■ WHAT THE TASK REQUIRES ■
Each line below must be written out exactly as shown.

■ DATA SUPPLIED ■
※ ※ ※

theorem execReleaseQuery_alters {k : Fin 48} {f : Frame} {s : State} {t0} (e : execReleaseQuery k f s = .next t0) :
    Alters (Part.err ++ [Part.mem, Part.fab]) s t0 := by
  unfold execReleaseQuery at e
  try dsimp only at e
  repeat' split at e
  all_goals (injection e with e; subst e)
  all_goals try dsimp only
  repeat' (
    first
    | with_reducible (first | exact Alters.refl _ _ | apply Alters.ite | assumption | apply State.msgFrame_alters |
                            apply State.takeAnswer_alters | apply State.takeQuery_alters | apply plain_alters |
                            apply Alters.of_pair (by assumption))
    | exact Alters.refl _ _
    | (refine (?_ : Part.le _ _ = true); decide)
    | intro _
    | with_reducible (first | rfl)
    | split
    | dsimp only
    | simp only [id_eq]
  )

theorem State.moveLost_alters {s : State} {ch : List Part} {s0 : State} (h0 : Alters ch s0 s) (hc : Part.le Part.err
    ch = true) : Alters ch s0 (State.moveLost s) := by
  unfold State.moveLost
  try dsimp only
  repeat' (
    first
    | with_reducible (first | exact Alters.refl _ _ | apply Alters.ite | assumption | apply State.bump_alters |
                            apply State.irq_alters | apply State.raise_alters)
    | exact Part.le_trans (by decide) hc
    | (refine (?_ : Part.le _ _ = true); decide)
    | intro _
    | with_reducible (first | rfl)
    | split
    | dsimp only
    | simp only [id_eq]
  )

theorem State.endRelease_alters {s : State} {node from_ src dst : Nat} {lost : Bool} {ch : List Part} {s0 : State} (h0
    : Alters ch s0 s) (hc : Part.le (Part.err ++ [Part.queue]) ch = true) : Alters ch s0 (State.endRelease s node
    from_ src dst lost) := by
  unfold State.endRelease
  try dsimp only
  repeat' (
    first
    | with_reducible (first | exact Alters.refl _ _ | apply Alters.ite | assumption |
                          apply State.moveLost_alters | apply State.movesSettled_alters | apply State.onIsland_alters |
                          apply State.pieceDone_alters | apply State.when_alters | apply State.wr_alters)
    | exact Part.le_trans (by decide) hc
    | (refine (?_ : Part.le _ _ = true); decide)
    | intro _
    | with_reducible (first | rfl)
    | split
    | dsimp only
    | simp only [id_eq]
  )

theorem State.left_alters {s : State} {node : Nat} {ch : List Part} {s0 : State} (h0 : Alters ch s0 s) (hc : Part.le
    [.cells] ch = true) : Alters ch s0 (State.left s node) := by
  unfold State.left
  try dsimp only
  repeat' (
    first
    | with_reducible (first | exact Alters.refl _ _ | apply Alters.ite | assumption | apply State.wr_alters)
    | exact Part.le_trans (by decide) hc
    | (refine (?_ : Part.le _ _ = true); decide)
    | intro _
    | with_reducible (first | rfl)
    | split
    | dsimp only
    | simp only [id_eq]
  )

theorem State.takeMsgAck_alters {s : State} {node seq answer : Nat} {ch : List Part} {s0 : State} (h0 : Alters ch s0
    s) (hc : Part.le (Part.err ++ [Part.queue, Part.fab]) ch = true) : Alters ch s0 (State.takeMsgAck s node seq answer) := by
  unfold State.takeMsgAck
  try dsimp only
  repeat' (
    first
    | with_reducible (first | exact Alters.refl _ _ | apply Alters.ite | assumption | apply State.endRelease_alters |
                            apply State.left_alters | apply State.onFab_alters | apply State.pumpMsgs_alters)
    | exact Part.le_trans (by decide) hc
    | (refine (?_ : Part.le _ _ = true); decide)
    | intro _
    | with_reducible (first | rfl)
    | split
    | dsimp only
    | simp only [id_eq]
  )

theorem execMsgAck_alters {k : Fin 48} {f : Frame} {s : State} {t0} (e : execMsgAck k f s = .next t0) : Alters
    (Part.err ++ [Part.queue, Part.fab]) s t0 := by
  unfold execMsgAck at e
  try dsimp only at e
  repeat' split at e
  all_goals (injection e with e; subst e)
  all_goals try dsimp only
  repeat' (
    first
    | with_reducible (first | exact Alters.refl _ _ | apply Alters.ite | assumption | apply State.takeFrame_alters |
                            apply State.takeMsgAck_alters)
    | exact Alters.refl _ _
    | (refine (?_ : Part.le _ _ = true); decide)
    | intro _
    | with_reducible (first | rfl)
    | split
    | dsimp only
    | simp only [id_eq]
  )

※ ※ ※

■ TASK ANSWER ■
theorem execReleaseQuery_alters {k : Fin 48} {f : Frame} {s : State} {t0} (e : execReleaseQuery k f s = .next t0) :
    Alters (Part.err ++ [Part.mem, Part.fab]) s t0 := by
  unfold execReleaseQuery at e
  try dsimp only at e
  repeat' split at e
  all_goals (injection e with e; subst e)
  all_goals try dsimp only
  repeat' (
    first
    | with_reducible (first | exact Alters.refl _ _ | apply Alters.ite | assumption | apply State.msgFrame_alters |
                            apply State.takeAnswer_alters | apply State.takeQuery_alters | apply plain_alters |
                            apply Alters.of_pair (by assumption))
    | exact Alters.refl _ _
    | (refine (?_ : Part.le _ _ = true); decide)
    | intro _
    | with_reducible (first | rfl)
    | split
    | dsimp only
    | simp only [id_eq]
  )

theorem State.moveLost_alters {s : State} {ch : List Part} {s0 : State} (h0 : Alters ch s0 s) (hc : Part.le Part.err
    ch = true) : Alters ch s0 (State.moveLost s) := by
  unfold State.moveLost
  try dsimp only
  repeat' (
    first
    | with_reducible (first | exact Alters.refl _ _ | apply Alters.ite | assumption | apply State.bump_alters |
                            apply State.irq_alters | apply State.raise_alters)
    | exact Part.le_trans (by decide) hc
    | (refine (?_ : Part.le _ _ = true); decide)
    | intro _
    | with_reducible (first | rfl)
    | split
    | dsimp only
    | simp only [id_eq]
  )

theorem State.endRelease_alters {s : State} {node from_ src dst : Nat} {lost : Bool} {ch : List Part} {s0 : State} (h0
    : Alters ch s0 s) (hc : Part.le (Part.err ++ [Part.queue]) ch = true) : Alters ch s0 (State.endRelease s node
    from_ src dst lost) := by
  unfold State.endRelease
  try dsimp only
  repeat' (
    first
    | with_reducible (first | exact Alters.refl _ _ | apply Alters.ite | assumption |
                          apply State.moveLost_alters | apply State.movesSettled_alters | apply State.onIsland_alters |
                          apply State.pieceDone_alters | apply State.when_alters | apply State.wr_alters)
    | exact Part.le_trans (by decide) hc
    | (refine (?_ : Part.le _ _ = true); decide)
    | intro _
    | with_reducible (first | rfl)
    | split
    | dsimp only
    | simp only [id_eq]
  )

theorem State.left_alters {s : State} {node : Nat} {ch : List Part} {s0 : State} (h0 : Alters ch s0 s) (hc : Part.le
    [.cells] ch = true) : Alters ch s0 (State.left s node) := by
  unfold State.left
  try dsimp only
  repeat' (
    first
    | with_reducible (first | exact Alters.refl _ _ | apply Alters.ite | assumption | apply State.wr_alters)
    | exact Part.le_trans (by decide) hc
    | (refine (?_ : Part.le _ _ = true); decide)
    | intro _
    | with_reducible (first | rfl)
    | split
    | dsimp only
    | simp only [id_eq]
  )

theorem State.takeMsgAck_alters {s : State} {node seq answer : Nat} {ch : List Part} {s0 : State} (h0 : Alters ch s0
    s) (hc : Part.le (Part.err ++ [Part.queue, Part.fab]) ch = true) : Alters ch s0 (State.takeMsgAck s node seq answer) := by
  unfold State.takeMsgAck
  try dsimp only
  repeat' (
    first
    | with_reducible (first | exact Alters.refl _ _ | apply Alters.ite | assumption | apply State.endRelease_alters |
                            apply State.left_alters | apply State.onFab_alters | apply State.pumpMsgs_alters)
    | exact Part.le_trans (by decide) hc
    | (refine (?_ : Part.le _ _ = true); decide)
    | intro _
    | with_reducible (first | rfl)
    | split
    | dsimp only
    | simp only [id_eq]
  )

theorem execMsgAck_alters {k : Fin 48} {f : Frame} {s : State} {t0} (e : execMsgAck k f s = .next t0) : Alters
    (Part.err ++ [Part.queue, Part.fab]) s t0 := by
  unfold execMsgAck at e
  try dsimp only at e
  repeat' split at e
  all_goals (injection e with e; subst e)
  all_goals try dsimp only
  repeat' (
    first
    | with_reducible (first | exact Alters.refl _ _ | apply Alters.ite | assumption | apply State.takeFrame_alters |
                            apply State.takeMsgAck_alters)
    | exact Alters.refl _ _
    | (refine (?_ : Part.le _ _ = true); decide)
    | intro _
    | with_reducible (first | rfl)
    | split
    | dsimp only
    | simp only [id_eq]
  )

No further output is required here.